AVAILABLE DATA
/-- Settles O33: the load reads at the old `I` what the store wrote there. -/
theorem storeThenLoadRestoresRegisters : Obligations.StoreThenLoadRestoresRegisters := by
  unfold Obligations.StoreThenLoadRestoresRegisters
  intro x s hin
  refine ⟨_, exec_stRegs_of_inBounds hin, fun u hmem hI => ?_⟩
  have haddress : u.address = s.address := congrArg BitVec.toNat hI
  refine ⟨_, exec_ldRegs_of_inBounds (haddress.symm ▸ hin), fun r hr => ?_⟩
  rw [readV_setRegsFrom_readBytes, if_pos hr, haddress, hmem]
  exact readByte_regBlock s hr

/-- Settles O32: the whole access is checked before any byte is read or written. -/
theorem outOfBoundsAccessFaults : Obligations.OutOfBoundsAccessFaults := by
  unfold Obligations.OutOfBoundsAccessFaults
  intro i s n hi hout
  have hlen : accessLen i = some n := by
    obtain ⟨x, y, k, rfl, rfl⟩ | ⟨x, rfl, rfl⟩ | ⟨x, rfl | rfl, rfl⟩ := hi <;> rfl
  exact exec_of_outOfBounds hlen hout

/-! Keys and timers -/

/-- A value up to 15 names the key of that number (`44_keys_timers.md` R180). -/
theorem keyNamedHeld_of_key {s : State} {v : Byte} {k : Nibble} (hk : v.toNat = k.toNat) :
    keyNamedHeld s v = s.pressed.getLsbD k.toNat := by
  have hle : k.toNat ≤ 15 := Nat.le_of_lt_succ k.isLt
  rw [keyNamedHeld, hk, decide_eq_true hle, Bool.true_and, State.keyHeld]

/-- A value above 15 names no key (`44_keys_timers.md` R180). -/
theorem keyNamedHeld_of_gt {s : State} {v : Byte} (hgt : 15 < v.toNat) : keyNamedHeld s v = false := by
  rw [keyNamedHeld, decide_eq_false (not_le.mpr hgt), Bool.false_and]

/-- Settles O41: the two skip on a condition and its negation, which is false for a value above 15. -/
theorem keySkipsAreComplementary : Obligations.KeySkipsAreComplementary := by
  unfold Obligations.KeySkipsAreComplementary
  intro x s
  refine ⟨_, _, rfl, rfl, onlyPc_skipIf _ s, onlyPc_skipIf _ s, fun k hk hheld => ?_, fun k hk hheld => ?_,
    fun hgt => ?_⟩
  all_goals rw [pc_skipIf, pc_skipIf]
  · rw [keyNamedHeld_of_key hk, hheld]
    exact ⟨rfl, rfl⟩
  · rw [keyNamedHeld_of_key hk, hheld]
    exact ⟨rfl, rfl⟩
  · rw [keyNamedHeld_of_gt hgt]
    exact ⟨rfl, rfl⟩

/-- Settles O43: each copy is one register or timer write. -/
theorem timerCopies : Obligations.TimerCopies := by
  unfold Obligations.TimerCopies
  intro x s
  refine ⟨_, _, _, rfl, rfl, rfl, fun r => State.readV_setV s x r _, onlyV_setV s x _, rfl, rfl, rfl, rfl, ?_,
    fun _ => rfl, fun _ => rfl⟩
  exact bne_iff_ne

end Sys2Proof.Machine
end

section
/-! PROOF. Display (`43_display.md`): CLS, DRW, the `dirty` bits and the presentation. -/

namespace Sys2Proof.Machine

/-- Settles O35: the pixels become the blank grid, `dirty` is exclusive-ored with the old pixels. -/
theorem clearScreenTurnsAllPixelsOff : Obligations.ClearScreenTurnsAllPixelsOff := by
  unfold Obligations.ClearScreenTurnsAllPixelsOff
  exact fun s => ⟨_, rfl, Grid.cell_blank, Grid.cell_xor s.dirty s.px, rfl, fun _ => rfl⟩

/-! DRW -/

/-- A set bit of the sprite of DRW lands on a cell, as the draw computes it. -/
def covers (s : State) (x y n : Nibble) (r c : Nat) : Bool :=
  spriteLands (s.readV x).toNat (s.readV y).toNat (s.mem.readBytes s.address n.toNat) r c

theorem covers_iff (s : State) (x y n : Nibble) (r c : Nat) :
    covers s x y n r c = true ↔ SpriteCovers s x y n r c := by
  rw [covers, spriteLands_iff, SpriteCovers]
  constructor
  · rintro ⟨hr, hlow, hhigh, j, hj, rfl, hbit⟩
    exact ⟨hr, Nat.mod_lt _ (by decide), hlow, hhigh, j, hj, rfl, hbit⟩
  · rintro ⟨hr, -, hrest⟩
    exact ⟨hr, hrest⟩

theorem covers_eq_false_iff (s : State) (x y n : Nibble) (r c : Nat) :
    covers s x y n r c = false ↔ ¬ SpriteCovers s x y n r c := by
  rw [← covers_iff, Bool.not_eq_true]

section

variable (s : State) (x y n : Nibble)

/-- Everything a draw does to the display (`43_display.md` R161, R164). -/
theorem drawn_spec :
    (∀ r c, (drawn s x y n).px.cell r c = (s.px.cell r c ^^ covers s x y n r c)) ∧
    (∀ r c, (drawn s x y n).dirty.cell r c = (s.dirty.cell r c ^^ covers s x y n r c)) ∧
    ((drawn s x y n).coll = true ↔ ∃ r c, covers s x y n r c = true ∧ s.px.cell r c = true) := by
  obtain ⟨hpx, hdirty, hcoll⟩ := drawSprite_spec (s.readV x).toNat (s.mem.readBytes s.address n.toNat)
    (s.readV y).toNat ⟨s.px, s.dirty, false⟩
  exact ⟨hpx, hdirty, hcoll.trans (or_iff_right Bool.false_ne_true)⟩

theorem afterDraw_px_cell (r c : Nat) :
    (afterDraw s x y n).px.cell r c = (s.px.cell r c ^^ covers s x y n r c) := by
  obtain ⟨hpx, -, -⟩ := drawn_spec s x y n
  exact hpx r c

theorem afterDraw_dirty_cell (r c : Nat) :
    (afterDraw s x y n).dirty.cell r c = (s.dirty.cell r c ^^ covers s x y n r c) := by
  obtain ⟨-, hdirty, -⟩ := drawn_spec s x y n
  exact hdirty r c

theorem drawn_coll_iff :
    (drawn s x y n).coll = true ↔ ∃ r c, SpriteCovers s x y n r c ∧ s.px.cell r c = true := by
  obtain ⟨-, -, hcoll⟩ := drawn_spec s x y n
  simp only [hcoll, covers_iff]

theorem readV_afterDraw (r : Nibble) :
    (afterDraw s x y n).readV r = if r = 0xF then flagByte (drawn s x y n).coll else s.readV r :=
  State.readV_setV _ vf r _

end

/-- VF is 1 after a draw with a collision. -/
theorem flag_afterDraw_of_collision {s : State} {x y n : Nibble}
    (h : ∃ r c, SpriteCovers s x y n r c ∧ s.px.cell r c = true) : (afterDraw s x y n).readV 0xF = 1 := by
  rw [readV_afterDraw, if_pos rfl, (drawn_coll_iff s x y n).mpr h]
  rfl

/-- VF is 0 after a draw without one. -/
theorem flag_afterDraw_of_no_collision {s : State} {x y n : Nibble}
    (h : ∀ r c, SpriteCovers s x y n r c → s.px.cell r c = false) : (afterDraw s x y n).readV 0xF = 0 := by
  have hcoll : (drawn s x y n).coll = false := by
    rw [Bool.eq_false_iff, ne_eq, drawn_coll_iff]
    rintro ⟨r, c, hcovers, hon⟩
    exact absurd ((h r c hcovers).symm.trans hon) Bool.false_ne_true
  rw [readV_afterDraw, if_pos rfl, hcoll]
  rfl

/-- Settles O36: a cell changes exactly where the sprite covers it, and VF says whether one of those was on. -/
theorem drawCompositesSprite : Obligations.DrawCompositesSprite := by
  unfold Obligations.DrawCompositesSprite
  intro x y n s hin
  refine ⟨_, exec_drw_of_inBounds x y hin, fun r c hcovers => ?_, fun r c hno => ?_,
    flag_afterDraw_of_collision, flag_afterDraw_of_no_collision, fun r hr => ?_, rfl, rfl, fun _ => rfl⟩
  · rw [afterDraw_px_cell, afterDraw_dirty_cell, (covers_iff s x y n r c).mpr hcovers]
    exact ⟨Bool.xor_true _, Bool.xor_true _⟩
  · rw [afterDraw_px_cell, afterDraw_dirty_cell, (covers_eq_false_iff s x y n r c).mpr hno]
    exact ⟨Bool.xor_false _, Bool.xor_false _⟩
  · rw [readV_afterDraw, if_neg hr]

/-- Settles O37: the second draw covers the same cells, as no register but VF has changed. -/
theorem drawingTwiceRestoresTheDisplay : Obligations.DrawingTwiceRestoresTheDisplay := by
  unfold Obligations.DrawingTwiceRestoresTheDisplay
  intro x y n s hx hy hin
  have hvx : (afterDraw s x y n).readV x = s.readV x := by rw [readV_afterDraw, if_neg hx]
  have hvy : (afterDraw s x y n).readV y = s.readV y := by rw [readV_afterDraw, if_neg hy]
  have hsame : ∀ r c, covers (afterDraw s x y n) x y n r c = covers s x y n r c := fun r c => by
    rw [covers, hvx, hvy]
    rfl
  have hinverted : ∀ r c, SpriteCovers (afterDraw s x y n) x y n r c →
      SpriteCovers s x y n r c ∧ (afterDraw s x y n).px.cell r c = !s.px.cell r c := fun r c hc => by
    rw [← covers_iff, hsame] at hc
    rw [← covers_iff, afterDraw_px_cell, hc]
    exact ⟨rfl, Bool.xor_true _⟩
  refine ⟨_, _, exec_drw_of_inBounds x y hin, exec_drw_of_inBounds (s := afterDraw s x y n) x y hin,
    Grid.ext_cell fun r c _ _ => ?_, Grid.ext_cell fun r c _ _ => ?_, ?_, fun hon => ?_⟩
  · rw [afterDraw_px_cell, afterDraw_px_cell, hsame, Bool.xor_assoc, Bool.xor_self, Bool.xor_false]
  · rw [afterDraw_dirty_cell, afterDraw_dirty_cell, hsame, Bool.xor_assoc, Bool.xor_self, Bool.xor_false]
  · rintro ⟨r, c, hc, hoff⟩
    have hc' : SpriteCovers (afterDraw s x y n) x y n r c := by rwa [← covers_iff, hsame, covers_iff]
    obtain ⟨-, hpx⟩ := hinverted r c hc'
    exact flag_afterDraw_of_collision ⟨r, c, hc', by rw [hpx, hoff]; rfl⟩
  · refine flag_afterDraw_of_no_collision fun r c hc' => ?_
    obtain ⟨hc, hpx⟩ := hinverted r c hc'
    rw [hpx, hon r c hc]
    rfl

/-! The `dirty` bits -/

/-- Everything an instruction does to the display. -/
theorem display_of_exec {i : Instr} {s t : State} (h : exec i s = .next t) :
    (t.px = s.px ∧ t.dirty = s.dirty) ∨
    (i = .cls ∧ t.px = Grid.blank ∧ t.dirty = s.dirty.xor s.px) ∨
    (∃ x y n, i = .drw x y n ∧ t = afterDraw s x y n) := by
  have hframe := frame_of_exec h
  cases i with
  | cls => cases h; exact .inr (.inl ⟨rfl, rfl, rfl⟩)
  | drw x y n =>
    rw [exec_drw_of_inBounds x y (inBounds_of_exec rfl h)] at h
    cases h
    exact .inr (.inr ⟨x, y, n, rfl, rfl⟩)
  | _ => rw [hframe]; exact .inl ⟨rfl, rfl⟩

/-- An instruction changes a pixel and its `dirty` bit together (`10_state.md` R35). -/
theorem px_xor_dirty_of_exec {i : Instr} {s t : State} (h : exec i s = .next t) (r c : Nat) :
    (t.px.cell r c ^^ t.dirty.cell r c) = (s.px.cell r c ^^ s.dirty.cell r c) := by
  obtain ⟨hpx, hdirty⟩ | ⟨-, hpx, hdirty⟩ | ⟨x, y, n, -, rfl⟩ := display_of_exec h
  · rw [hpx, hdirty]
  · rw [hpx, hdirty, Grid.cell_blank, Grid.cell_xor, Bool.false_xor, Bool.xor_comm]
  · rw [afterDraw_px_cell, afterDraw_dirty_cell]
    cases covers s x y n r c <;> simp

/-- Of the events only Present touches the display, and it clears `dirty`. -/
theorem dirty_applyEvent (e : Event) {s : State} (hs : s.isFaulted = false) :
    (applyEvent e s).dirty = if e = .present then Grid.blank else s.dirty := by
  unfold applyEvent
  rw [hs]
  cases e <;> rfl

theorem head_schedule_of_engineTurn {s : State} (ht : s.isEngineTurn = true) (e : Event) :
    s.schedule.head? ≠ some (.event e) := by
  intro h
  obtain ⟨rest, hsched⟩ := List.head?_eq_some_iff.mp h
  simp [State.isEngineTurn, hsched] at ht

EXERCISE
Please give back exactly the lines of this listing beginning at the line with "exact ⟨hpx, hdirty, hcoll.trans" and ending with the line with "(afterDraw s x y n).dirty.cell", both included, and nothing else.

YOUR RESPONSE
  exact ⟨hpx, hdirty, hcoll.trans (or_iff_right Bool.false_ne_true)⟩

theorem afterDraw_px_cell (r c : Nat) :
    (afterDraw s x y n).px.cell r c = (s.px.cell r c ^^ covers s x y n r c) := by
  obtain ⟨hpx, -, -⟩ := drawn_spec s x y n
  exact hpx r c

theorem afterDraw_dirty_cell (r c : Nat) :
    (afterDraw s x y n).dirty.cell r c = (s.dirty.cell r c ^^ covers s x y n r c) := by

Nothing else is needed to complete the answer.